La mort, la vie, le mystère , l’anonyma, ou à un être à part.
Ombre, qui es-tu...es-tu vraiment, une âme.
Es-tu protectrice, terrifiant ou à l’être, suprême.
Tu d’accords à merveille, avec tous les adjectifs du dictionnaire...
Ton vocabulaire est si obscur, et qu’à ton apparence, elle est sans trace.
 
 
A l’ombre, de moi-même !
Serais tu, le propre de l’homme ou juste à son autre...
Mais- en aucun sens ou tu ne pourrais être, de sa copie.
Autrement, ou toi et moi, tu serait égale à deux...
Alors qui, es-tu !
Apportes-tu la paix, et à l’ange de la bonne nouvelle...

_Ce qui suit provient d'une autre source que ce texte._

-- ==== Sys2Proof/Machine/Matrix.lean ====
section
/-! DEFINITION. The M slot: bodies, checks at issue, the four-entry queue; operand formats, layouts and the exact dot product of
the arrays (06). -/

namespace Sys2Proof.Machine

/-! ## Formats and classes (R154, R155) -/

/-- Class of an array format: 0 16-bit, 1 8-bit, 2 INT8, 3 4-bit; none for FP32 and reserved codes. -/
def arrClass (fmt : Nat) : Option Nat :=
  if fmt = 1 ∨ fmt = 2 then some 0
  else if (3 ≤ fmt ∧ fmt ≤ 7) ∨ fmt = 9 then some 1
  else if fmt = 8 then some 3
  else if fmt = 0xA then some 2
  else none

/-- Cycles per vector P (R154). -/
def perVec (fmt : Nat) : Nat := if arrClass fmt = some 0 then 2 else 1
/-- Is a format an MX format? -/
def isMx (fmt : Nat) : Bool := 5 ≤ fmt && fmt ≤ 9
/-- Element type of an array format; none for FP32. INT8 elements are plain integers. -/
def arrElem (fmt : Nat) : Option MxElem :=
  match fmt with
  | 1 => some (.fp fmtFP16)
  | 2 => some (.fp fmtBF16)
  | 3 => some (.fp fmtE4M3)
  | 4 => some (.fp fmtE5M2)
  | 5 => some (.fp fmtE4M3)
  | 6 => some (.fp fmtE5M2)
  | 7 => some (.fp fmtE2M3)
  | 8 => some (.fp fmtE2M1)
  | 9 => some .int8
  | 0xA => some .int8
  | _ => none

/-- Value of an element code of a format, before any scale (R126, R129). -/
def arrVal (fmt code : Nat) : FVal :=
  match arrElem fmt with
  | some (.fp f) => elemVal f code
  | some .int8 =>
    let q := signed 8 code
    .fin (decide (q < 0)) q.natAbs (if fmt = 0xA then 0 else -6)
  | none => .fin false 0 0

/-- A value times an E8M0 scale (R128). -/
def scaleVal (v : FVal) (byte : Nat) : FVal :=
  if byte = 0xFF then .nan
  else match v with
    | .fin s m e => .fin s m (e + byte - 127)
    | x => x

/-- Elements of a vector: 64 for a 4-bit stream in normal mode, else 32 (R154). -/
def vecLen (fmt : Nat) (tr : Bool) : Nat := if fmt = 8 ∧ ¬ tr then 64 else 32
/-- Outputs of a vector (R154). -/
def outLen (fmt : Nat) (tr : Bool) : Nat := if fmt = 8 ∧ tr then 64 else 32
/-- Collector rows a vector fills (R161). -/
def rowsPerVec (fmt : Nat) (tr : Bool) : Nat := outLen fmt tr / 32
/-- Beats of an MRUN of n vectors (R156). -/
def beatsOf (fmt n : Nat) : Nat := perVec fmt * (n - 1) + 32

/-! ## Stream and image layouts (R156 to R159) -/

/-- A scratchpad byte. -/
def spByte (d : TileData) (a : Nat) : Nat := bits (spWord d a).toNat (a % 4 * 8 + 7) (a % 4 * 8)
/-- `w` bits at bit `lo` of the scratchpad bytes from a (within 16 bits of a byte boundary). -/
def spBits (d : TileData) (a lo w : Nat) : Nat :=
  let v := spByte d (a + lo / 8) + 256 * spByte d (a + lo / 8 + 1)
  bits v (lo % 8 + w - 1) (lo % 8)

/-- The element codes at position i of the beat at an address (R157). -/
def beatPos (d : TileData) (fmt : Nat) (tr : Bool) (a i : Nat) : List Nat :=
  if fmt = 7 then [spBits d a (6 * i) 6]
  else if arrClass fmt = some 0 then [spBits d a (i / 2 * 16) 16]
  else if fmt = 8 then
    let b := spByte d (a + i)
    if tr then [b % 16] else [b % 16, b / 16]
  else [spByte d (a + i)]

/-- Vector t of a stream: position i stands in beat P·t + i (R156). -/
def streamVec (d : TileData) (fmt : Nat) (tr : Bool) (addr t : Nat) : List Nat :=
  (List.range 32).flatMap (fun i => beatPos d fmt tr (addr + 32 * (perVec fmt * t + i)) i)

/-- Scale bytes of vector t (R158). -/
def streamScale (d : TileData) (fmt : Nat) (tr : Bool) (sc t : Nat) : List Nat :=
  if !isMx fmt then []
  else if fmt = 8 && !tr then [spByte d (sc + 2 * t), spByte d (sc + 2 * t + 1)]
  else [spByte d (sc + t)]

/-- Scale bytes of an MRUN's stream. -/
def scaleBytes (fmt n : Nat) (tr : Bool) : Nat := if !isMx fmt then 0 else if fmt = 8 && !tr then 2 * n else n

/-- Slot size of a weight image (R159). -/
def slotSize (fmt : Nat) : Nat := if arrClass fmt = some 0 then 64 else 32
/-- Scale bytes of a weight image (R159). -/
def imgScales (fmt : Nat) : Nat := if !isMx fmt then 0 else if fmt = 8 then 64 else 32
/-- Cells of slot i, cell j of an image: (k, code) for each W[k][j] it holds (R159). -/
def imgCell (d : TileData) (fmt img i j : Nat) : List (Nat × Nat) :=
  let a := img + slotSize fmt * i
  if fmt = 7 then [(i, spBits d a (6 * j) 6)]
  else if arrClass fmt = some 0 then [(i, spBits d a (16 * j) 16)]
  else if fmt = 8 then [(2 * i, spByte d (a + j) % 16), (2 * i + 1, spByte d (a + j) / 16)]
  else [(i, spByte d (a + j))]

/-- The buffer an image and its scales give (R159). -/
def readImage (d : TileData) (fmt img sc : Nat) : WBuf :=
  { fmt := some fmt
    elems := (List.range 32).foldl (fun m i => (List.range 32).foldl (fun m j =>
        (imgCell d fmt img i j).foldl (fun m x => mset 0 m (32 * x.1 + j) x.2) m) m) []
    scales := msets 0 [] 0 ((List.range (imgScales fmt)).map (fun k => spByte d (sc + k))) }

/-! ## Dot products (R166 to R169) -/

/-- Value of W[k][j] of a buffer, with its scale (R155, R159). -/
def wVal (w : WBuf) (k j : Nat) : FVal :=
  match w.fmt with
  | none => .fin false 0 0
  | some fmt =>
    let v := arrVal fmt (mget 0 w.elems (32 * k + j))
    if isMx fmt then scaleVal v (mget 0 w.scales (32 * (k / 32) + j)) else v

/-- Value of element k of a vector, with its scale (R158). -/
def xVal (fmt : Nat) (vec sc : List Nat) (k : Nat) : FVal :=
  let v := arrVal fmt (nth 0 vec k)
  if isMx fmt then scaleVal v (nth 0 sc (k / 32)) else v

/-- The pairs of values that meet for output o (R153): element k with W[k][o], or W[o][k] in transposed mode. -/
def dotPairs (fmt : Nat) (tr : Bool) (vec sc : List Nat) (w : WBuf) (o : Nat) : List (FVal × FVal) :=
  (List.range (vecLen fmt tr)).map (fun k => (xVal fmt vec sc k, if tr then wVal w o k else wVal w k o))

/-- Value of an INT8 activation or weight pair's product as an integer. -/
def intOf : FVal → Int
  | .fin s m _ => if s then -(m : Int) else m
  | _ => 0

/-- Is a value a zero of negative sign? -/
def negZero : FVal → Bool
  | .fin s m _ => s && m == 0
  | _ => false

/-- The new collector element (R166 to R168). For INT8 the exact integer sum times the product scale is one term; a sum of zero is negative
only where every product is a zero of negative sign (R167). -/
def dotRound (fmt : Nat) (rb : W32) (pairs : List (FVal × FVal)) (old : W32) : W32 :=
  if fmt = 0xA then
    let i := pairs.foldl (fun a p => a + intOf p.1 * intOf p.2) (0 : Int)
    let sign := if i = 0 then pairs.all (fun p => negZero (mulVal p.1 p.2)) else decide (i < 0)
    sumVals [mulVal (.fin sign i.natAbs 0) (f32Val rb), f32Val old]
  else sumVals (pairs.map (fun p => mulVal p.1 p.2) ++ [f32Val old])

/-- Is a value a zero? -/
def valZero : FVal → Bool
  | .fin _ m _ => m == 0
  | _ => false
/-- Is a value finite? -/
def valFin : FVal → Bool
  | .fin .. => true
  | _ => false
/-- Is a multiply-accumulate gated? (R169: element values, a NaN scale apart) -/
def gated (p : FVal × FVal) : Bool := (valZero p.1 && valFin p.2) || (valZero p.2 && valFin p.1)

/-- The pairs of element values without scales, for gating. -/
def gatePairs (fmt : Nat) (tr : Bool) (vec : List Nat) (w : WBuf) (o : Nat) : List (FVal × FVal) :=
  let wv (k j : Nat) : FVal :=
    match w.fmt with
    | none => .fin false 0 0
    | some f => arrVal f (mget 0 w.elems (32 * k + j))
  (List.range (vecLen fmt tr)).map (fun k => (arrVal fmt (nth 0 vec k), if tr then wv o k else wv k o))

/-! ## Bodies and checks at issue (R160 to R164, R178) -/

/-- RA of an M-slot body, bits [21:17] (R160). -/
def mRa (b : BitVec 22) : Nat := bits b.toNat 21 17
/-- RB of an M-slot body, bits [16:12] (R160). -/
def mRb (b : BitVec 22) : Nat := bits b.toNat 16 12

/-- M-slot forms: registers named, reserved bits. -/
def mIns (op : Nat) (ok : Bool) (srcs : List Nat) : SlotIns := { slot := .m, op, ok, srcs }

/-- A MATRIX_FAULT of an M-slot opcode (R178). -/
def matrixFault (op code : Nat) : ExecTrap := ⟨2, trapMatrixFault, op * 256 + code, 0, 0, []⟩

/-- The first check that fails, lowest code first (log entry 23). One that fails traps in the issue cycle even while four are queued: it is to
enter no queue (DESIGN CHOICE, log entry 126). -/
def firstFault (op : Nat) (l : List (Nat × Bool)) : Option ExecTrap :=
  (l.find? (fun x => x.2)).map (fun x => matrixFault op x.1)

/-- Does a byte range leave the scratchpad? -/
def outside (a n : Nat) : Bool := n != 0 && decide (0x100000 < a + n)

/-- Put a checked M-slot instruction into the queue: the bundle waits while four are queued, and issues no earlier than the start
of the fourth before it (R170). -/
def enqueue (d : TileData) (op : MOp) (upd : TileData → TileData) : SlotRes :=
  if d.mq.length ≥ 4 then { d, blocked := true }
  else { d := upd d, mop := some op, earliest := nth 0 d.mstarts (3 - d.mq.length) }

/-- MLDW (R159, R160). -/
def execMldw (j : Issue) (b : BitVec 22) (s : State) : Ans :=
  let n := b.toNat
  issueS (mIns 1 (bits n 8 0 == 0) [kS (mRa b), kS (mRb b)]) noOwn (fun e d =>
    let ra := (getS e.base (mRa b)).toNat
    let rb := (getS e.base (mRb b)).toNat
    let fmt := bits ra 31 28
    let img := bits ra 19 0
    match firstFault 1
      [(1, bits ra 27 20 != 0 || fmt > 0xA),
       (4, img % 32 != 0 || outside img (32 * slotSize fmt) || outside rb (imgScales fmt)),
       (5, fmt == 0)] with
    | some x => { d, traps := [x] }
    | none =>
      let slot := 2 * bits n 11 10 + bits n 9 9
      enqueue d (.ldw (bits n 11 10) (bits n 9 9) fmt img rb) (fun d => { d with wIssued := mset 0 d.wIssued slot (fmt + 1) })) j b s

/-- Is a product scale positive, finite and normal? (R158) -/
def goodScale (a : W32) : Bool := decide (0x00800000 ≤ a.toNat) && decide (a.toNat < 0x7F800000)

/-- Does an activation format match every buffer an MRUN names? (R155) -/
def classesMatch (d : TileData) (fmt buf : Nat) : Bool :=
  (List.range 4).all (fun a =>
    let w := mget 0 d.wIssued (2 * a + buf)
    w == 0 || arrClass (w - 1) == arrClass fmt)

/-- MRUN (R153, R160). -/
def execMrun (j : Issue) (b : BitVec 22) (s : State) : Ans :=
  let v := b.toNat
  issueS (mIns 2 (bits v 2 0 == 0) [kS (mRa b), kS (mRb b)]) noOwn (fun e d =>
    let ra := (getS e.base (mRa b)).toNat
    let rb := getS e.base (mRb b)
    let fmt := bits ra 31 28
    let row := bits ra 26 20
    let addr := bits ra 19 0
    let n := bits v 11 5 + 1
    let tr := bit v 4
    let buf := bits v 3 3
    match firstFault 2
      [(1, bit ra 27 || fmt > 0xA),
       (2, fmt != 0 && !classesMatch d fmt buf),
       (3, decide (127 < row + rowsPerVec fmt tr * n - 1)),
       (4, addr % 32 != 0 || outside addr (32 * beatsOf fmt n) || outside rb.toNat (scaleBytes fmt n tr)),
       (5, fmt == 0),
       (7, fmt == 0xA && !goodScale rb)] with
    | some x => { d, traps := [x] }
    | none => enqueue d (.run fmt row addr rb.toNat n tr buf) id) j b s

/-- MZERO (R161). -/
def execMzero (j : Issue) (b : BitVec 22) (s : State) : Ans :=
  let v := b.toNat
  issueS (mIns 3 (bits v 3 0 == 0) []) noOwn (fun _ d =>
    let row := bits v 21 15
    let n := bits v 14 8 + 1
    match firstFault 3 [(3, decide (127 < row + n - 1))] with
    | some x => { d, traps := [x] }
    | none => enqueue d (.zero row n (bits v 7 4)) id) j b s

/-- Bytes of a drained row in the plain layout (R162). -/
def drainWidth (fmt : Nat) : Nat :=
  if fmt = 0 then 128 else if arrClass fmt = some 0 then 64 else if fmt = 7 then 24 else if fmt = 8 then 16 else 32

/-- MDRAIN (R162, R163). -/
def execMdrain (j : Issue) (b : BitVec 22) (s : State) : Ans :=
  let v := b.toNat
  issueS (mIns 4 (bits v 1 0 == 0) [kS (mRa b), kS (mRb b)]) noOwn (fun e d =>
    let ra := (getS e.base (mRa b)).toNat
    let rb := (getS e.base (mRb b)).toNat
    let fmt := bits ra 31 28
    let row := bits ra 26 20
    let dst := bits ra 19 0
    let n := bits v 11 5 + 1
    let stag := bit v 2
    match firstFault 4
      [(1, bit ra 27 || fmt > 0xA),
       (3, decide (127 < row + n - 1)),
       (4, dst % 32 != 0 || outside dst (if stag then 32 * beatsOf fmt n else n * drainWidth fmt) ||
           (isMx fmt && outside rb n)),
       (5, fmt == 0xA || (stag && (fmt == 8 || fmt == 0)))] with
    | some x => { d, traps := [x] }
    | none => enqueue d (.drain (bits v 4 3) row n dst rb fmt stag) id) j b s

/-- MWGB (R164). -/
def execMwgb (j : Issue) (b : BitVec 22) (s : State) : Ans :=
  let v := b.toNat
  issueS (mIns 5 (bits v 9 0 == 0) [kS (bits v 21 17)]) noOwn (fun e d =>
    let ra := (getS e.base (bits v 21 17)).toNat
    let row := bits ra 26 20
    let n := bits v 14 10 + 1
    let blk := bits ra 5 0
    match firstFault 5
      [(1, bits ra 31 27 != 0 || bits ra 19 6 != 0),
       (3, decide (127 < row + n - 1)),
       (6, decide ((if d.wgbExact then 23 else 47) < blk))] with
    | some x => { d, traps := [x] }
    | none => enqueue d (.wgb (bits v 16 15) row n blk) id) j b s

end Sys2Proof.Machine
end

Ou il délivré de toi, pour des doutes- à la suspicion.
  
 
En aucun cas ou tu ne peux être à considérer,
Qu’à ce clon, a un effet de lumière...
Car la nuit, on te voit.
Ainsi-de pensé que tu aurais une âme !
Serait-il possible, que tu sois représentes à l’âme des morts...
alors qui te gouvernent, à qui- représenterais-tu !
Qu’elle est ta mission ici, parmi nous.
 
  
Au point ou tu nous suis comme notre ombre.
Es-tu là, et à l ‘envoyer des dieux...
Appartiendrais-tu, à ce royaume mystique des songes !
Comme à celui des saints ou à la communauté des anges.
A ce moment, tu représenterais le bien comme le mal.
Es-tu à l’unité de l’ombre, chinoise ou du vent...
Ou à celui- de l’ombre, des grandes profondeurs.
  
  
Alors- dis-moi !
Qu’elle est de cette lumière que tu te sers, à t’afficher...
A celui-ci qui te rend, encore plus noire que le noire.
De cette sensibilité invisible que tu es- à se dégager, à ton passage dans la nuit.
Mais- ou tu ne peux être à considérer- qu’au seul fruit, de notre imagination...
Alors que, quelques fois- tu es à nous effrayer, à de terribles frisons.
  
 
Ne dit ’on pas- bien, souvent !
Que j’ai vu passer une ombre, aussi- qu’il était au pied de mon lit...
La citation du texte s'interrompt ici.